§ Directions:
Each line in the entries below that holds the string "BitVec" must be copied.

......

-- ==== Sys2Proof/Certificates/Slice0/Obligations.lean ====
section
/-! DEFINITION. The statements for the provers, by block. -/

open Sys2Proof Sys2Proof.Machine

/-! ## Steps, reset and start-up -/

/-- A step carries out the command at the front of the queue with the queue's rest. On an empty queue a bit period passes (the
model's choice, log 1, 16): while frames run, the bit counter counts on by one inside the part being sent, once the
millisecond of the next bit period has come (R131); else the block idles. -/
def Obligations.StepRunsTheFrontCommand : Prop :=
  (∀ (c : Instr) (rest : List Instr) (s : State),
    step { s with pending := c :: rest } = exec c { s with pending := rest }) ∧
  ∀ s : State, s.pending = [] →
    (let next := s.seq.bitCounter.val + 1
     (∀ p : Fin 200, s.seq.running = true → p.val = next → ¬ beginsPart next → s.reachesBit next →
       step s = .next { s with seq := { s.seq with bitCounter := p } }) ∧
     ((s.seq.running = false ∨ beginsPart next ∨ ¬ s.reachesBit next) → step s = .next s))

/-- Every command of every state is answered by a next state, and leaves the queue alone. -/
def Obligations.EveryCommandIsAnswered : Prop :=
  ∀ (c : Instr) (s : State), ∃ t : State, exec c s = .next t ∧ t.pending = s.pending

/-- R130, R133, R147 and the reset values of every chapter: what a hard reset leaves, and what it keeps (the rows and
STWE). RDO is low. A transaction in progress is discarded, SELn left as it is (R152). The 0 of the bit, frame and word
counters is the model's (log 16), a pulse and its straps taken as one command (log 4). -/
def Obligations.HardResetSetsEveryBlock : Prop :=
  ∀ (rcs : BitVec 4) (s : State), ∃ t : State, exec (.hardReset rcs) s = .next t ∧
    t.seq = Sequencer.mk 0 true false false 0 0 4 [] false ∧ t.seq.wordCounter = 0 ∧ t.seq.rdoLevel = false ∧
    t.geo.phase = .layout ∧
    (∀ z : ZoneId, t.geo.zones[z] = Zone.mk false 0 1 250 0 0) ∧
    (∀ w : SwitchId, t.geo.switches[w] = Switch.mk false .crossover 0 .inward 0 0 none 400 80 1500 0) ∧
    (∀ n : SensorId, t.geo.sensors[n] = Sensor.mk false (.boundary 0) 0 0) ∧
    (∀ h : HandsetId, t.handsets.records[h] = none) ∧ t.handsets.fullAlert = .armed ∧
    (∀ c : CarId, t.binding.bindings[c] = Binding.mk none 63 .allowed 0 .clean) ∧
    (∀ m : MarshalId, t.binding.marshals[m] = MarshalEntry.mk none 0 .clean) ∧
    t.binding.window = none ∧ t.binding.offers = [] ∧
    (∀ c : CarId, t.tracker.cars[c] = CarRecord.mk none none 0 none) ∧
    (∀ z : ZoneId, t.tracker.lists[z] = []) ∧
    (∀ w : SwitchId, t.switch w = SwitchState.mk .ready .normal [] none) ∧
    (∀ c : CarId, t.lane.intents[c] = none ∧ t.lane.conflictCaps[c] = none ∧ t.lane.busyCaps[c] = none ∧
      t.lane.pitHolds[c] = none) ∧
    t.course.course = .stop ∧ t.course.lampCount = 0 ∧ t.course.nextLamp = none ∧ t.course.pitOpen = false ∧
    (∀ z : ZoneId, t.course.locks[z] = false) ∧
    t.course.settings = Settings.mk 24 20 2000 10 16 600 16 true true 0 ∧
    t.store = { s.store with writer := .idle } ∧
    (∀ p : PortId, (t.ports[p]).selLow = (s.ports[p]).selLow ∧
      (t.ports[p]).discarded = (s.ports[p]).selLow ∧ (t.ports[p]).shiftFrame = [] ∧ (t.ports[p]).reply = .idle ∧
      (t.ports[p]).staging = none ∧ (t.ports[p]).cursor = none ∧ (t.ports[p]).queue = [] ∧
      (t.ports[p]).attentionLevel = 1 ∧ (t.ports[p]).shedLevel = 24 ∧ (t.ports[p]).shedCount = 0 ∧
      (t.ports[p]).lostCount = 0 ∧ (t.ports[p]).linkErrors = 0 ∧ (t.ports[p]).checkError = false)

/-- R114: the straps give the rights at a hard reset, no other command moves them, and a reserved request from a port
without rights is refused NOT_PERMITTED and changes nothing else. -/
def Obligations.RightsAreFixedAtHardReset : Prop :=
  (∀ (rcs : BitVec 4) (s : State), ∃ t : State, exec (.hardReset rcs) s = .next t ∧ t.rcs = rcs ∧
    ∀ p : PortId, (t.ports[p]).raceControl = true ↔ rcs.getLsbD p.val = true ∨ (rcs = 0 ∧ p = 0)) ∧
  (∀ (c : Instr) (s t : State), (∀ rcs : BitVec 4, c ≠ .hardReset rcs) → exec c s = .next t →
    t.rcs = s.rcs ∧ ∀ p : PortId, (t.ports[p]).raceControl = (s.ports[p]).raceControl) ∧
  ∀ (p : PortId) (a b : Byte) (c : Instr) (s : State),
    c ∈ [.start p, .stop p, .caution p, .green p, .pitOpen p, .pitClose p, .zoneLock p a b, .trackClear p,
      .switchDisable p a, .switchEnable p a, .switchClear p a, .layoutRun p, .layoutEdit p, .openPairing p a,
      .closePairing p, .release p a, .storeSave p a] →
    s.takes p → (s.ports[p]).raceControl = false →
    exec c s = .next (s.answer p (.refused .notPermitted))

......

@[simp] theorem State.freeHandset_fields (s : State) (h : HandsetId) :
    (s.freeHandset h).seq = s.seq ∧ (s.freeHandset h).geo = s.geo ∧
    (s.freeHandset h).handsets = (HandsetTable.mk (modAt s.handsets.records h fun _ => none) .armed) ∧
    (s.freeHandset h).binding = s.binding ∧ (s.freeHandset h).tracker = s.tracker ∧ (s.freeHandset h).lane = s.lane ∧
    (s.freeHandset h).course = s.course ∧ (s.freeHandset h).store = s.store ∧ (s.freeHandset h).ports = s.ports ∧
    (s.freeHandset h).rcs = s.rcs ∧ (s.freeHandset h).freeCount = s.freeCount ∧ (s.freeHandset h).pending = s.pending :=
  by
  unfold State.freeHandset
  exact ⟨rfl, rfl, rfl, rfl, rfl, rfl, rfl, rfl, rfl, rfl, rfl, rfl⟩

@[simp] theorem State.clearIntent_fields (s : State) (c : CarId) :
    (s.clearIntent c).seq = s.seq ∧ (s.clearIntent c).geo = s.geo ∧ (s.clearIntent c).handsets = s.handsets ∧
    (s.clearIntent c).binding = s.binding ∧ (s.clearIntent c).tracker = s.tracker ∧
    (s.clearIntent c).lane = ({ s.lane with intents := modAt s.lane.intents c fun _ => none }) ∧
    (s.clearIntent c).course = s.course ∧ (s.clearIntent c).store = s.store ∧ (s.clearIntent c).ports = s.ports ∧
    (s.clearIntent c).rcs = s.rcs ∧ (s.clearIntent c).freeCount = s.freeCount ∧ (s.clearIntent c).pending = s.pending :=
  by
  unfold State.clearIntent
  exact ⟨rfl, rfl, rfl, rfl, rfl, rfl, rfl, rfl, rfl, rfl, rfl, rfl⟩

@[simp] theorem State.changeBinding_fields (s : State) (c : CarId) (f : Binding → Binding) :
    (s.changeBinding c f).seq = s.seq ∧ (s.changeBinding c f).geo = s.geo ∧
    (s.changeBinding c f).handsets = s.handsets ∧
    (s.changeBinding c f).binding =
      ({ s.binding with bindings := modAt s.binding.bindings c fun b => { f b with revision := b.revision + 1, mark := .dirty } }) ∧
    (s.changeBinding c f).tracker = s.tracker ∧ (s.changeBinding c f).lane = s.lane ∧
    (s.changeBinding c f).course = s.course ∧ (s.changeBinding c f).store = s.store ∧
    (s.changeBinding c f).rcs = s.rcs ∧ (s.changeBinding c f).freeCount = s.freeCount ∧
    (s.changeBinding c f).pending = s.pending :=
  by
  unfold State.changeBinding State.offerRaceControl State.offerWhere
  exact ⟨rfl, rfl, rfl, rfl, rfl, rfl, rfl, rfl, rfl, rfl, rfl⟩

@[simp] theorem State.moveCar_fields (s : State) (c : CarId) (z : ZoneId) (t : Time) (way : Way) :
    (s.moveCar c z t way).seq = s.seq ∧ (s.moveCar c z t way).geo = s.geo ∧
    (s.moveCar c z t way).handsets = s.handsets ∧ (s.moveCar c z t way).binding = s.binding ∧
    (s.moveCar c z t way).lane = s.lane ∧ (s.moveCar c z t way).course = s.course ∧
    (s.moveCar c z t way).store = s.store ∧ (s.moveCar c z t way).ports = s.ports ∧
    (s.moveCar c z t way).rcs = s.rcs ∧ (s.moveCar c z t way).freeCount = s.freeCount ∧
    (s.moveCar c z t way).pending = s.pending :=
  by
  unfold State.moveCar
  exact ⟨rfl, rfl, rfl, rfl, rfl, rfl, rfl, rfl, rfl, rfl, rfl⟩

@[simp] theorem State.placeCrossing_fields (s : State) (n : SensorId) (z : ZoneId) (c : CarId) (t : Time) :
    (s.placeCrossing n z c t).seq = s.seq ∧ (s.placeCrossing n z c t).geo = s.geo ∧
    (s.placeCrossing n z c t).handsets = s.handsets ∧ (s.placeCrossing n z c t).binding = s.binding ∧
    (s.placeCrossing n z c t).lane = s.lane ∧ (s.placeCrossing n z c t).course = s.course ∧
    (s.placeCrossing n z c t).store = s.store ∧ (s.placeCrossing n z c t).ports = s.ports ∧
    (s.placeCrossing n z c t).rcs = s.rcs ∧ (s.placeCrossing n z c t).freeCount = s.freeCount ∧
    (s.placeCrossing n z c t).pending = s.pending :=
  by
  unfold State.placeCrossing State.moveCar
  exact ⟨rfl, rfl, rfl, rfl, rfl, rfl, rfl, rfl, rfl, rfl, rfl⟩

......

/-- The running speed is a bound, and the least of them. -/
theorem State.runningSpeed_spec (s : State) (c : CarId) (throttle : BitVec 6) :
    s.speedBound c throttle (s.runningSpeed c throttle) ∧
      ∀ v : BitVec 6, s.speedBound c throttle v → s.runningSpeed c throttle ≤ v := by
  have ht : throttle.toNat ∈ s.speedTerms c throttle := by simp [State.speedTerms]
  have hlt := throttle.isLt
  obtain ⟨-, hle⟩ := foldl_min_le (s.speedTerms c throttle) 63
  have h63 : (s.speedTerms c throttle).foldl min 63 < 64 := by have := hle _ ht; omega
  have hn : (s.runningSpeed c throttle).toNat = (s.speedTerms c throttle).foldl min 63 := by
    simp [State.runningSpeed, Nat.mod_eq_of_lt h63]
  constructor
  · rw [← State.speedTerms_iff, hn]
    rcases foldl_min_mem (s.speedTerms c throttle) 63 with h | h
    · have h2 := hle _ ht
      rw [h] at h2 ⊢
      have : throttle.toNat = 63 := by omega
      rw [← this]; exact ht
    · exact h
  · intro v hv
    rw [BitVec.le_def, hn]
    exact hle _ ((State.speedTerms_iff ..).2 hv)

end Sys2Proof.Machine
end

......

§ Output below:
  ∀ (rcs : BitVec 4) (s : State), ∃ t : State, exec (.hardReset rcs) s = .next t ∧
  (∀ (rcs : BitVec 4) (s : State), ∃ t : State, exec (.hardReset rcs) s = .next t ∧ t.rcs = rcs ∧
  (∀ (c : Instr) (s t : State), (∀ rcs : BitVec 4, c ≠ .hardReset rcs) → exec c s = .next t →
theorem State.runningSpeed_spec (s : State) (c : CarId) (throttle : BitVec 6) :
      ∀ v : BitVec 6, s.speedBound c throttle v → s.runningSpeed c throttle ≤ v := by
    rw [BitVec.le_def, hn]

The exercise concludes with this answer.